EXERCISE DESCRIPTION: Lines before the one containing "def execJo (r" are to be skipped; reproduce that line and the rest of the records below exactly.

LISTED ENTRIES:
-- ==== Sys2Proof/Machine/Control.lean ====
section
/-! DEFINITION. NOP, HALT, JMP and the ten conditional jumps (42_ext_control.md). The fields `b` and `c` are ignored
(30_encoding.md R59). -/

namespace Sys2Proof.Machine

/-- A jump: `pc` takes the register's value if the condition holds and stays at the next instruction if not; nothing is
checked and nothing else changes (R113). -/
def jumpIf (cond : Bool) (r : Nibble) (s : State) : State :=
  if cond then setPc s (jumpTarget s r) else s

/-- NOP (R100): `pc` has been advanced by the fetch, nothing else changes. -/
def execNop (_b _c : Nibble) (s : State) : StepResult := .next s

/-- HALT (R101): not a fault, the latch stays as it is. -/
def execHalt (_b _c : Nibble) (s : State) : StepResult := .next (setRunning s false)

/-- JMP (R102). -/
def execJmp (r _c : Nibble) (s : State) : StepResult := .next (setPc s (jumpTarget s r))

/-- JZ (R103). -/
def execJz (r _c : Nibble) (s : State) : StepResult := .next (jumpIf (condZ s.flags) r s)

/-- JNZ (R104). -/
def execJnz (r _c : Nibble) (s : State) : StepResult := .next (jumpIf (condNZ s.flags) r s)

/-- JC (R105). -/
def execJc (r _c : Nibble) (s : State) : StepResult := .next (jumpIf (condC s.flags) r s)

/-- JNC (R106). -/
def execJnc (r _c : Nibble) (s : State) : StepResult := .next (jumpIf (condNC s.flags) r s)

/-- JS (R107). -/
def execJs (r _c : Nibble) (s : State) : StepResult := .next (jumpIf (condS s.flags) r s)

/-- JNS (R108). -/
def execJns (r _c : Nibble) (s : State) : StepResult := .next (jumpIf (condNS s.flags) r s)

/-- JO (R109). -/
def execJo (r _c : Nibble) (s : State) : StepResult := .next (jumpIf (condO s.flags) r s)

/-- JNO (R110). -/
def execJno (r _c : Nibble) (s : State) : StepResult := .next (jumpIf (condNO s.flags) r s)

/-- JLT (R111). -/
def execJlt (r _c : Nibble) (s : State) : StepResult := .next (jumpIf (condLT s.flags) r s)

/-- JGT (R112). -/
def execJgt (r _c : Nibble) (s : State) : StepResult := .next (jumpIf (condGT s.flags) r s)

end Sys2Proof.Machine
end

RESULT OF THIS EXERCISE:
def execJo (r _c : Nibble) (s : State) : StepResult := .next (jumpIf (condO s.flags) r s)

/-- JNO (R110). -/
def execJno (r _c : Nibble) (s : State) : StepResult := .next (jumpIf (condNO s.flags) r s)

/-- JLT (R111). -/
def execJlt (r _c : Nibble) (s : State) : StepResult := .next (jumpIf (condLT s.flags) r s)

/-- JGT (R112). -/
def execJgt (r _c : Nibble) (s : State) : StepResult := .next (jumpIf (condGT s.flags) r s)

end Sys2Proof.Machine
end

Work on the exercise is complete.